James Thomson (engineer)
James Thomson was a British engineer and physicist. He was the older brother of Lord Kelvin.
Biography
James Thomson was born in Belfast on 16 February 1822. Much of his youth was spent in Glasgow. His father, James, was professor of mathematics at the University of Glasgow from 1832 onwards. His younger brother, William, later became Lord Kelvin as the first scientist elevated to the House of Lords, and the kelvin unit of temperature is named after him.He attended the University of Glasgow from a young age and graduated in 1839 with high honours. He then served brief apprenticeships with practical engineers in several domains, and devoted a considerable amount of his time to theoretical and mathematical engineering studies, often in collaboration with his brother, during his twenties in Glasgow. In his late twenties he entered into private practice as a professional engineer with special expertise in water transport. In 1855 he was appointed professor of civil engineering at Queen's University Belfast. He remained there until 1873, when he accepted the Regius professorship of Civil Engineering and Mechanics at the University of Glasgow until he resigned with failing eyesight in 1889.

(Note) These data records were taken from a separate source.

-- ==== Sys2Proof/Laws/State.lean ====
section
/-! SUPPORT. The small lemmas of State's updates: one per field per named update, so that no later proof
unfolds a record update. For an update that a condition guards, the fields it never touches. -/

namespace Sys2Proof.Machine

/-! ### `State.complete` -/

@[simp] theorem State.complete_px (s : State) : s.complete.px = s.px := rfl
@[simp] theorem State.complete_er (s : State) : s.complete.er = s.er := rfl
@[simp] theorem State.complete_eq (s : State) : s.complete.eq = s.eq := rfl
@[simp] theorem State.complete_ed (s : State) : s.complete.ed = s.ed := rfl
@[simp] theorem State.complete_eu (s : State) : s.complete.eu = s.eu := rfl
@[simp] theorem State.complete_pal (s : State) : s.complete.pal = s.pal := rfl
@[simp] theorem State.complete_ix (s : State) : s.complete.ix = s.ix := rfl
@[simp] theorem State.complete_ob (s : State) : s.complete.ob = s.ob := rfl
@[simp] theorem State.complete_bestOb (s : State) : s.complete.bestOb = s.bestOb := rfl
@[simp] theorem State.complete_err (s : State) : s.complete.err = s.err := rfl
@[simp] theorem State.complete_bestErr (s : State) : s.complete.bestErr = s.bestErr := rfl
@[simp] theorem State.complete_t (s : State) : s.complete.t = s.t := rfl
@[simp] theorem State.complete_cidx (s : State) : s.complete.cidx = s.cidx + 1 := rfl
@[simp] theorem State.complete_status (s : State) : s.complete.status = s.status := rfl
@[simp] theorem State.complete_cfg (s : State) : s.complete.cfg = s.cfg := rfl
@[simp] theorem State.complete_pm1 (s : State) : s.complete.pm1 = s.pm1 := rfl
@[simp] theorem State.complete_pm2 (s : State) : s.complete.pm2 = s.pm2 := rfl
@[simp] theorem State.complete_anch (s : State) : s.complete.anch = s.anch := rfl
@[simp] theorem State.complete_pbits (s : State) : s.complete.pbits = s.pbits := rfl
@[simp] theorem State.complete_oaddr (s : State) : s.complete.oaddr = s.oaddr := rfl
@[simp] theorem State.complete_fcode (s : State) : s.complete.fcode = s.fcode := rfl
@[simp] theorem State.complete_fcidx (s : State) : s.complete.fcidx = s.fcidx := rfl
@[simp] theorem State.complete_mem (s : State) : s.complete.mem = s.mem := rfl
@[simp] theorem State.complete_draws (s : State) : s.complete.draws = s.draws + 1 := rfl
@[simp] theorem State.complete_pending (s : State) : s.complete.pending = s.pending := rfl
@[simp] theorem State.complete_out (s : State) : s.complete.out = s.out := rfl

/-! ### `State.setEql` -/

@[simp] theorem State.setEql_px (s : State) (v : Bool) : (s.setEql v).px = s.px := rfl
@[simp] theorem State.setEql_er (s : State) (v : Bool) : (s.setEql v).er = s.er := rfl
@[simp] theorem State.setEql_eq (s : State) (v : Bool) : (s.setEql v).eq = s.eq := rfl
@[simp] theorem State.setEql_ed (s : State) (v : Bool) : (s.setEql v).ed = s.ed := rfl
@[simp] theorem State.setEql_eu (s : State) (v : Bool) : (s.setEql v).eu = s.eu := rfl
@[simp] theorem State.setEql_pal (s : State) (v : Bool) : (s.setEql v).pal = s.pal := rfl
@[simp] theorem State.setEql_ix (s : State) (v : Bool) : (s.setEql v).ix = s.ix := rfl
@[simp] theorem State.setEql_ob (s : State) (v : Bool) : (s.setEql v).ob = s.ob := rfl
@[simp] theorem State.setEql_bestOb (s : State) (v : Bool) : (s.setEql v).bestOb = s.bestOb := rfl
@[simp] theorem State.setEql_err (s : State) (v : Bool) : (s.setEql v).err = s.err := rfl
@[simp] theorem State.setEql_bestErr (s : State) (v : Bool) : (s.setEql v).bestErr = s.bestErr := rfl
@[simp] theorem State.setEql_t (s : State) (v : Bool) : (s.setEql v).t = s.t := rfl
@[simp] theorem State.setEql_cidx (s : State) (v : Bool) : (s.setEql v).cidx = s.cidx := rfl
@[simp] theorem State.setEql_status (s : State) (v : Bool) : (s.setEql v).status = { s.status with eql := v } := rfl
@[simp] theorem State.setEql_cfg (s : State) (v : Bool) : (s.setEql v).cfg = s.cfg := rfl
@[simp] theorem State.setEql_pm1 (s : State) (v : Bool) : (s.setEql v).pm1 = s.pm1 := rfl
@[simp] theorem State.setEql_pm2 (s : State) (v : Bool) : (s.setEql v).pm2 = s.pm2 := rfl
@[simp] theorem State.setEql_anch (s : State) (v : Bool) : (s.setEql v).anch = s.anch := rfl
@[simp] theorem State.setEql_pbits (s : State) (v : Bool) : (s.setEql v).pbits = s.pbits := rfl
@[simp] theorem State.setEql_oaddr (s : State) (v : Bool) : (s.setEql v).oaddr = s.oaddr := rfl
@[simp] theorem State.setEql_fcode (s : State) (v : Bool) : (s.setEql v).fcode = s.fcode := rfl
@[simp] theorem State.setEql_fcidx (s : State) (v : Bool) : (s.setEql v).fcidx = s.fcidx := rfl
@[simp] theorem State.setEql_mem (s : State) (v : Bool) : (s.setEql v).mem = s.mem := rfl
@[simp] theorem State.setEql_draws (s : State) (v : Bool) : (s.setEql v).draws = s.draws := rfl
@[simp] theorem State.setEql_pending (s : State) (v : Bool) : (s.setEql v).pending = s.pending := rfl
@[simp] theorem State.setEql_out (s : State) (v : Bool) : (s.setEql v).out = s.out := rfl

/-! ### `State.swapEndpoints` -/

@[simp] theorem State.swapEndpoints_px (s : State) (b : Subset) (m : Mask) : (s.swapEndpoints b m).px = s.px := rfl
@[simp] theorem State.swapEndpoints_er (s : State) (b : Subset) (m : Mask) : (s.swapEndpoints b m).er = s.er.exchange b m := rfl
@[simp] theorem State.swapEndpoints_eq (s : State) (b : Subset) (m : Mask) : (s.swapEndpoints b m).eq = s.eq.exchange b m := rfl
@[simp] theorem State.swapEndpoints_ed (s : State) (b : Subset) (m : Mask) : (s.swapEndpoints b m).ed = s.ed := rfl
@[simp] theorem State.swapEndpoints_eu (s : State) (b : Subset) (m : Mask) : (s.swapEndpoints b m).eu = s.eu.exchange b m := rfl
@[simp] theorem State.swapEndpoints_pal (s : State) (b : Subset) (m : Mask) : (s.swapEndpoints b m).pal = s.pal := rfl
@[simp] theorem State.swapEndpoints_ix (s : State) (b : Subset) (m : Mask) : (s.swapEndpoints b m).ix = s.ix := rfl
@[simp] theorem State.swapEndpoints_ob (s : State) (b : Subset) (m : Mask) : (s.swapEndpoints b m).ob = s.ob := rfl
@[simp] theorem State.swapEndpoints_bestOb (s : State) (b : Subset) (m : Mask) : (s.swapEndpoints b m).bestOb = s.bestOb := rfl
@[simp] theorem State.swapEndpoints_err (s : State) (b : Subset) (m : Mask) : (s.swapEndpoints b m).err = s.err := rfl
@[simp] theorem State.swapEndpoints_bestErr (s : State) (b : Subset) (m : Mask) : (s.swapEndpoints b m).bestErr = s.bestErr := rfl
@[simp] theorem State.swapEndpoints_t (s : State) (b : Subset) (m : Mask) : (s.swapEndpoints b m).t = s.t := rfl
@[simp] theorem State.swapEndpoints_cidx (s : State) (b : Subset) (m : Mask) : (s.swapEndpoints b m).cidx = s.cidx := rfl
@[simp] theorem State.swapEndpoints_status (s : State) (b : Subset) (m : Mask) : (s.swapEndpoints b m).status = s.status := rfl
@[simp] theorem State.swapEndpoints_cfg (s : State) (b : Subset) (m : Mask) : (s.swapEndpoints b m).cfg = s.cfg := rfl
@[simp] theorem State.swapEndpoints_pm1 (s : State) (b : Subset) (m : Mask) : (s.swapEndpoints b m).pm1 = s.pm1 := rfl
@[simp] theorem State.swapEndpoints_pm2 (s : State) (b : Subset) (m : Mask) : (s.swapEndpoints b m).pm2 = s.pm2 := rfl
@[simp] theorem State.swapEndpoints_anch (s : State) (b : Subset) (m : Mask) : (s.swapEndpoints b m).anch = s.anch := rfl
@[simp] theorem State.swapEndpoints_pbits (s : State) (b : Subset) (m : Mask) : (s.swapEndpoints b m).pbits = exchangePBits s.pbits b := rfl
@[simp] theorem State.swapEndpoints_oaddr (s : State) (b : Subset) (m : Mask) : (s.swapEndpoints b m).oaddr = s.oaddr := rfl
@[simp] theorem State.swapEndpoints_fcode (s : State) (b : Subset) (m : Mask) : (s.swapEndpoints b m).fcode = s.fcode := rfl
@[simp] theorem State.swapEndpoints_fcidx (s : State) (b : Subset) (m : Mask) : (s.swapEndpoints b m).fcidx = s.fcidx := rfl
@[simp] theorem State.swapEndpoints_mem (s : State) (b : Subset) (m : Mask) : (s.swapEndpoints b m).mem = s.mem := rfl
@[simp] theorem State.swapEndpoints_draws (s : State) (b : Subset) (m : Mask) : (s.swapEndpoints b m).draws = s.draws := rfl
@[simp] theorem State.swapEndpoints_pending (s : State) (b : Subset) (m : Mask) : (s.swapEndpoints b m).pending = s.pending := rfl
@[simp] theorem State.swapEndpoints_out (s : State) (b : Subset) (m : Mask) : (s.swapEndpoints b m).out = s.out := rfl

In 1875 he was elected a Fellow of the Royal Society of Edinburgh. His proposers were his younger brother William Thomson, Peter Guthrie Tait, Alexander Crum Brown and John Hutton Balfour. He was elected a Fellow of the Royal Society of London in June 1877.

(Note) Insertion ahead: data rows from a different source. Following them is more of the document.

-- ==== Sys2Proof/Tests/Slice0.lean ====
section
/-! SUPPORT. Tests. Every expected value is the spec's, from the vectors of 95_test_vectors.md that the
docstrings name. The witnesses show, for each statement that has hypotheses, a state and operands that meet
them together. -/

namespace Sys2Proof.Tests

open Sys2Proof Sys2Proof.Machine

set_option Elab.async false

/-! ### Decoding: one word of every command, written out field by field (V-ENC) -/

theorem test_decode_format_Z :
    decode 0b00000000_000000000000000000000000 = .command .nop ∧
    decode 0b00000001_000000000000000000000000 = .command .blkinit ∧
    decode 0b00000101_000000000000000000000000 = .command .keepmin ∧
    decode 0b00000111_000000000000000000000000 = .command .candinit := by decide

theorem test_decode_loads :
    decode 0b00000010_00000010_1100110011001100 = .command (.ldc 0x02 0xCCCC) ∧
    decode 0b00000011_0101_01_00_0000000010000000 = .command (.ldpx 5 1 0x80) ∧
    decode 0b00000100_00_1_00_000_0000000011111111 = .command (.lder 0 1 0 255) := by decide

theorem test_decode_emit :
    decode 0b00000110_1_00000000000000000000000 = .command (.emit 1) := by decide

theorem test_decode_quantize :
    decode 0b00010000_00_0_0101_00101_000000000000 = .command (.qntl 0 0 0b0101 5) ∧
    decode 0b00010001_00_0_1111_00111_000000000000 = .command (.qntlp 0 0 0b1111 7) ∧
    decode 0b00010010_01_1_0111_01010_000000000000 = .command (.qnth 1 1 0b0111 10) ∧
    decode 0b00010011_00_0_0010_00110_000000000000 = .command (.unql 0 0 0b0010 6) ∧
    decode 0b00010100_00_0_0111_00100_000000000000 = .command (.unqlp 0 0 0b0111 4) ∧
    decode 0b00010101_01_1_0111_01010_000000000000 = .command (.unqh 1 1 0b0111 10) ∧
    decode 0b00010110_00_0_0111_00000000000000000 = .command (.order 0 0b0111) ∧
    decode 0b00010111_00_1_0111_01001_000000000000 = .command (.delta 0 1 0b0111 9) := by decide

theorem test_decode_palette :
    decode 0b00100000_00_0_0111_010_00000000000000 = .command (.palw 0 0b0111 2) ∧
    decode 0b00100001_01_0_0111_011_00000000000000 = .command (.palh 1 0b0111 3) ∧
    decode 0b00100010_10_0_0111_00000000000000000 = .command (.palt 2 0b0111) ∧
    decode 0b00100011_10_0_0001_00000000000000000 = .command (.pals 2 0b0001) := by decide

theorem test_decode_index_and_anchor :
    decode 0b00110000_0_00_0001_011_00000000000000 = .command (.idxn 0 0 0b0001 3) ∧
    decode 0b00110001_0_00_1111_100_00000000000000 = .command (.idxp 0 0 0b1111 4) ∧
    decode 0b01000000_0_01_0001_011_00000000000000 = .command (.fix 0 1 0b0001 3) := by decide

theorem test_decode_packer :
    decode 0b01010000_0101100_0000_0_1010_00000000 = .command (.put 44 0 10 0x00) ∧
    decode 0b01010001_0_1010010_011_10_00000000000 = .command (.putix 0 82 3 2) := by decide

/-- The table's numbering of bits is the command word's own (R82). -/
theorem test_decodeTableWord :
    decodeTableWord 32 0x51527000 = some (.putix 0 82 3 2) ∧ decodeTableWord 32 0x08000000 = none ∧
    decodeTableWord 32 0x16000001 = none := by decide

/-! ### WellFormed: for each check a command that it refuses (R95) -/

theorem test_subset_three_is_ill_formed :
    Instr.wellFormed (.lder 3 0 0 0) = false ∧ Instr.wellFormed (.order 3 1) = false ∧
    Instr.wellFormed (.idxn 0 3 1 2) = false ∧ Instr.wellFormed (.fix 0 3 1 2) = false := by decide

theorem test_empty_mask_is_ill_formed :
    Instr.wellFormed (.palt 0 0) = false ∧ Instr.wellFormed (.pals 0 0) = false ∧
    Instr.wellFormed (.palw 0 0 2) = false ∧ Instr.wellFormed (.qnth 0 0 0 10) = false := by decide

theorem test_endpoint_width_out_of_range_is_ill_formed :
    Instr.wellFormed (.qntl 0 0 1 3) = false ∧ Instr.wellFormed (.qntl 0 0 1 9) = false ∧
    Instr.wellFormed (.qntlp 0 0 1 8) = false ∧ Instr.wellFormed (.qnth 0 0 1 17) = false ∧
    Instr.wellFormed (.unql 0 0 1 9) = false ∧ Instr.wellFormed (.unqlp 0 0 1 8) = false ∧
    Instr.wellFormed (.unqh 0 0 1 0) = false ∧ Instr.wellFormed (.delta 0 0 1 1) = false := by decide

theorem test_index_width_out_of_range_is_ill_formed :
    Instr.wellFormed (.palh 0 1 5) = false ∧ Instr.wellFormed (.idxp 0 0 1 1) = false ∧
    Instr.wellFormed (.putix 0 0 0 0) = false := by decide

theorem test_register_and_value_of_LDC_are_checked :
    Instr.wellFormed (.ldc 0x01 0) = false ∧ Instr.wellFormed (.ldc 0x00 6) = false ∧
    Instr.wellFormed (.ldc 0x00 8) = false ∧ Instr.wellFormed (.ldc 0x00 0x30) = false ∧
    Instr.wellFormed (.ldc 0x00 0x40) = false ∧ Instr.wellFormed (.ldc 0x04 0x100) = false ∧
    Instr.wellFormed (.ldc 0x05 0x40) = false := by decide

theorem test_selector_and_range_of_PUT_are_checked :
    Instr.wellFormed (.put 0 0 0 0x18) = false ∧ Instr.wellFormed (.put 127 1 0 0x70) = false := by decide

/-- The same commands with legal operands are well formed. -/
theorem test_legal_commands_are_well_formed :
    Instr.wellFormed (.lder 2 0 0 0) = true ∧ Instr.wellFormed (.qntl 0 0 1 4) = true ∧
    Instr.wellFormed (.unqh 2 1 15 16) = true ∧ Instr.wellFormed (.palh 0 1 4) = true ∧
    Instr.wellFormed (.ldc 0x00 0x25) = true ∧ Instr.wellFormed (.put 127 0 0 0x70) = true := by decide

/-! ### Small states -/

/-- The state after a command. -/
def after (i : Instr) (s : State) : State :=
  match exec i s with
  | .next t => t
  | .fault _ => s
  | .refused _ => s

/-- The state after a step. -/
def stepped (s : State) : State :=
  match step s with
  | .next t => t
  | .fault _ => s
  | .refused _ => s

/-- Reset, with events waiting on the port. -/
def waiting (evs : List PortEvent) : State := { State.reset with pending := evs }

/-- The faulted state after one illegal word, with events waiting. -/
def faulted (evs : List PortEvent) : State := { State.reset.faultRecord 1 with pending := evs }

/-- Four channel values. -/
def channels (v : List Nat) (c : Chan) : DataReg := .ofNat (v.getD c.val 0)

def withER (b : Subset) (e : EndNo) (v : List Nat) (s : State) : State :=
  { s with er := s.er.write b e 15 (channels v) }

def withEQ (b : Subset) (e : EndNo) (v : List Nat) (s : State) : State :=
  { s with eq := s.eq.write b e 15 (channels v) }

def withEU (b : Subset) (e : EndNo) (v : List Nat) (s : State) : State :=
  { s with eu := s.eu.write b e 15 (channels v) }

/-- Channel r of a palette. -/
def withPAL (b : Subset) (v : List Nat) (s : State) : State :=
  { s with pal := s.pal.write b 1 16 fun k _ => .ofNat (v.getD k.val 0) }

/-- Channel r of the pixels. -/
def withPX (v : List Nat) (s : State) : State :=
  { s with px := Vector.ofFn fun p : Fin 16 => Vector.ofFn fun c : Fin 4 =>
      if c = 0 then .ofNat (v.getD p.val 0) else s.px[p][c] }

/-- The indices of a stream. -/
def withIX (t : Stream) (v : List Nat) (s : State) : State :=
  { s with ix := s.ix.write t (fun _ => true) fun p => BitVec.ofNat 4 (v.getD p.val 0) }

/-- The four values of an endpoint. -/
def endpoint (f : EndpointFile) (b : Subset) (e : EndNo) : List Nat :=
  allChans.map fun c => f[b][e][c].bits.toNat

/-- The entries of one channel of a palette. -/
def entries (s : State) (b : Subset) (c : Chan) : List Nat :=
  (List.range 16).map fun k => s.pal[b][entryOf k][c].bits.toNat

/-- The indices of a stream. -/
def indices (s : State) (t : Stream) : List Nat := allPixels.map fun p => s.ix[t][p].toNat

/-! ### The commands of 45_control.md -/

/-- R185. -/
theorem test_nop : (after .nop State.reset).cidx = 1 ∧ (after .nop State.reset).mem = [] := by decide +kernel

/-- V-CTL-3's state. -/
def busy : State :=
  { withIX 1 [0, 0, 0, 9] (withPX [77] State.reset) with
    ob := 5, bestOb := 6, err := 7, bestErr := 8, t := 0x1234, pm1 := 0xCCCC,
    status := ⟨false, true, true, true, true⟩ }

/-- V-CTL-3. -/
theorem test_candinit :
    let t := after .candinit busy
    t.ob = 0 ∧ t.err = 0 ∧ indices t 1 = List.replicate 16 0 ∧ t.readPort 0x01 = 0x0010 ∧ t.bestOb = 6 ∧
      t.bestErr = 8 ∧ t.t = 0x1234 ∧ t.pm1 = 0xCCCC := by decide +kernel

/-- V-CTL-3. -/
theorem test_blkinit :
    let t := after .blkinit busy
    t.ob = 0 ∧ t.bestOb = 0 ∧ t.err = 0 ∧ t.bestErr = 0xFFFFFFFFFFFFFFFF ∧ t.readPort 0x01 = 0 ∧
      t.px[(0 : Pixel)][(0 : Chan)] = .ofNat 77 := by decide +kernel

/-- V-CTL-1. -/
theorem test_ldc :
    (after (.ldc 0x00 0x25) State.reset).fmt = 5 ∧ (after (.ldc 0x00 0x25) State.reset).qual = 2 ∧
    (after (.ldc 0x09 0xFFFF) State.reset).oaddr = 0xFFFF0000 ∧
    (after (.ldc 0x08 0xFFFF) State.reset).oaddr = 0x0000FFFF := by decide +kernel

/-- V-CTL-1. -/
theorem test_ldc_faults :
    (after (.ldc 0x00 0x0030) State.reset).fcode = 3 ∧ (after (.ldc 0x05 0x0040) State.reset).fcode = 3 ∧
    (after (.ldc 0x07 0) State.reset).fcode = 6 ∧ (after (.ldc 0xFF 0x1234) State.reset).fcode = 6 := by
  decide +kernel

/-- V-CTL-5: `LDPX p15.a, 0xFFFF` is `0x03FCFFFF`. -/
theorem test_ldpx :
    encode (.ldpx 15 3 0xFFFF) = 0x03FCFFFF ∧
    (after (.ldpx 15 3 0xFFFF) State.reset).px[(15 : Pixel)][(3 : Chan)] = .ofValue 0xFFFF := by decide +kernel

/-- V-CTL-5: `LDER s2.e1.a, 0x7BFF` is `0x04B87BFF`. -/
theorem test_lder :
    encode (.lder 2 1 3 0x7BFF) = 0x04B87BFF ∧
    (after (.lder 2 1 3 0x7BFF) State.reset).er[(2 : Subset)][(1 : EndNo)][(3 : Chan)] = .ofValue 0x7BFF := by
  decide +kernel

/-- V-CTL-2, rows 2 and 5: an equal error does not replace what is held, a lesser one does. -/
theorem test_keepmin :
    let held : State := { State.reset with bestErr := errInf, bestOb := 0x0A, status := ⟨false, false, false, false, true⟩ }
    (after .keepmin { held with err := errInf, ob := 0x0B }).bestOb = 0x0A ∧
    (after .keepmin { held with bestErr := 100, bestOb := 0x0C, err := 99, ob := 0x0E }).bestOb = 0x0E := by
  decide +kernel

/-- V-CTL-2, row 1: the first candidate is kept though its error is the sentinel. -/
theorem test_keepmin_first :
    let t := after .keepmin { State.reset with err := errInf, ob := 0x0A }
    t.bestOb = 0x0A ∧ t.bestErr = errInf ∧ t.status.bvalid = true := by decide +kernel

/-- V-CTL-4: BC4 writes eight bytes, least significant first. -/
theorem test_emit :
    (after (.emit 0) { State.reset with cfg := 2, oaddr := 0x100, ob := 0x0F0E0D0C0B0A09080706050403020100 }).mem
      = [(0x100, 0), (0x101, 1), (0x102, 2), (0x103, 3), (0x104, 4), (0x105, 5), (0x106, 6), (0x107, 7)] := by
  decide +kernel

He served as President of the Institution of Engineers and Shipbuilders in Scotland from 1884 to 1886.
In later life he lived at 2 Florentine Gardens, off Hillhead Street.

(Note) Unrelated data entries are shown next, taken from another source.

/-- Checks 1 and 2 of R43, and the fields as they stand in the word. -/
def readFields (w : Nat) : Except DecodeError Instr :=
  match w / 0x4000000 % 64 with
  | 0x1 => decodeIalu w
  | 0x2 => decodeIlogic w
  | 0x3 => decodeIcmp w
  | 0x4 => decodeIl4 w
  | 0x5 => decodeIimm w
  | 0x6 => decodeCimm w
  | 0x7 => decodeSel w
  | 0x8 => decodeFp32 w
  | 0x9 => decodeFma w
  | 0xa => decodeBf2 w
  | 0xb => decodeHl4 w
  | 0xc => decodeFp64 w
  | 0xd => decodeCvt w
  | 0xe => decodeFcmp w
  | 0xf => decodeSfu w
  | 0x10 => decodeSeb w
  | 0x11 => decodeUalu w
  | 0x12 => decodeUimm w
  | 0x13 => decodeUload w
  | 0x14 => decodeUx w
  | 0x18 => .ok (.ld (fld w 19 _) (fld w 12 _) (fld w 11 _) (fld w 8 _) (fld w 5 _) (fld w 3 _) (fld w 0 _))
  | 0x19 => .ok (.st (fld w 19 _) (fld w 12 _) (fld w 11 _) (fld w 8 _) (fld w 5 _) (fld w 3 _) (fld w 0 _))
  | 0x1a => decodeAtom w
  | 0x1b => decodeRed w
  | 0x1c => decodeFence w
  | 0x20 => decodeBr w
  | 0x21 => decodeBru w
  | 0x22 => decodeJmp w
  | 0x23 => decodeWaitx w
  | 0x24 => decodeGrp w
  | 0x25 => decodeColl w
  | 0x26 => decodeRearr w
  | 0x28 => .ok (.loop (fld w 24 _) (fld w 17 _) (fld w 5 _) (fld w 2 _) (fld w 1 _) (fld w 0 _))
  | 0x29 => decodeLctl w
  | 0x2a => decodeAdset w
  | 0x30 => decodeMat w
  | 0x31 => decodeThset w
  | 0x32 => decodeCopy w
  | 0x33 => .ok (.chain (fld w 21 _) (fld w 17 _) (fld w 13 _))
  | 0x34 => decodeJoint w
  | 0x35 => decodeTl w
  | 0x36 => .ok (.enq (fld w 21 _) (fld w 20 _))
  | 0x38 => decodeSys w
  | 0x39 => decodeCsr w
  | 0x3a => .ok (.metr (fld w 21 _) (fld w 14 _))
  | 0x3f => decodeHint w
  | _ => .error .reservedMajor

/-- Decode one word: checks 1 to 3 of R43, in order. -/
def decode (word : BitVec 32) : Except DecodeError Instr :=
  match readFields word.toNat with
  | .error e => .error e
  | .ok i => if i.wf && encodeNat i == word.toNat then .ok i else .error .badField

/-- A word from its four bytes, least significant first (R4). -/
def wordOfBytes (b0 b1 b2 b3 : BitVec 8) : BitVec 32 := b3 ++ b2 ++ b1 ++ b0

/-- Decode from bytes: the instruction of the first four and the bytes after them. -/
def decodeBytes : List (BitVec 8) → Except DecodeError (Instr × List (BitVec 8))
  | b0 :: b1 :: b2 :: b3 :: rest =>
    match decode (wordOfBytes b0 b1 b2 b3) with
    | .ok i => .ok (i, rest)
    | .error e => .error e
  | _ => .error .truncated

/-- The four bytes of a word in memory order (R4). -/
def bytesOfWord (w : BitVec 32) : List (BitVec 8) :=
  [w.extractLsb' 0 8, w.extractLsb' 8 8, w.extractLsb' 16 8, w.extractLsb' 24 8]

/-- The host's question: the instruction the decoder reads from a word whose bits are w, numbered as the table numbers them;
the word's bits above nbits are 0. -/
def decodeTableWord (nbits w : Nat) : Option Instr :=
  match decodeBytes (bytesOfWord (BitVec.ofNat 32 (w % 2 ^ nbits))) with
  | .ok (i, _) => some i
  | .error _ => none

end Sys2Proof
end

He died of cholera in Glasgow on 8 May 1892. He is buried on the northern slopes of the Glasgow Necropolis, overlooking Glasgow Cathedral. One obituary described Thomson as "a man of singular purity of mind and simplicity of character" whose "gentle kindness and unfailing courtesy will be long remembered."
Legacy
Thomson worked on improvements of water wheels, water pumps and turbines. His work included the analysis of regelation, i.e., the effect of pressure on the freezing point of water, and studies in glaciology including glacier motion, where he extended the work of James David Forbes. He studied the experimental work of his colleague Thomas Andrews, concerning the continuity of the liquid and gaseous states of matter, and strengthened understanding of it by applying his knowledge of thermodynamics. He derived a simplified form of the Clapeyron equation for the solid-liquid phase boundary. He proposed the term triple point to describe the conditions for which solid, liquid and vapour states are all in equilibrium.He also made contributions in the realm of fluid dynamics of rivers. It is claimed that the term torque was introduced into English scientific literature by Thomson, in 1884.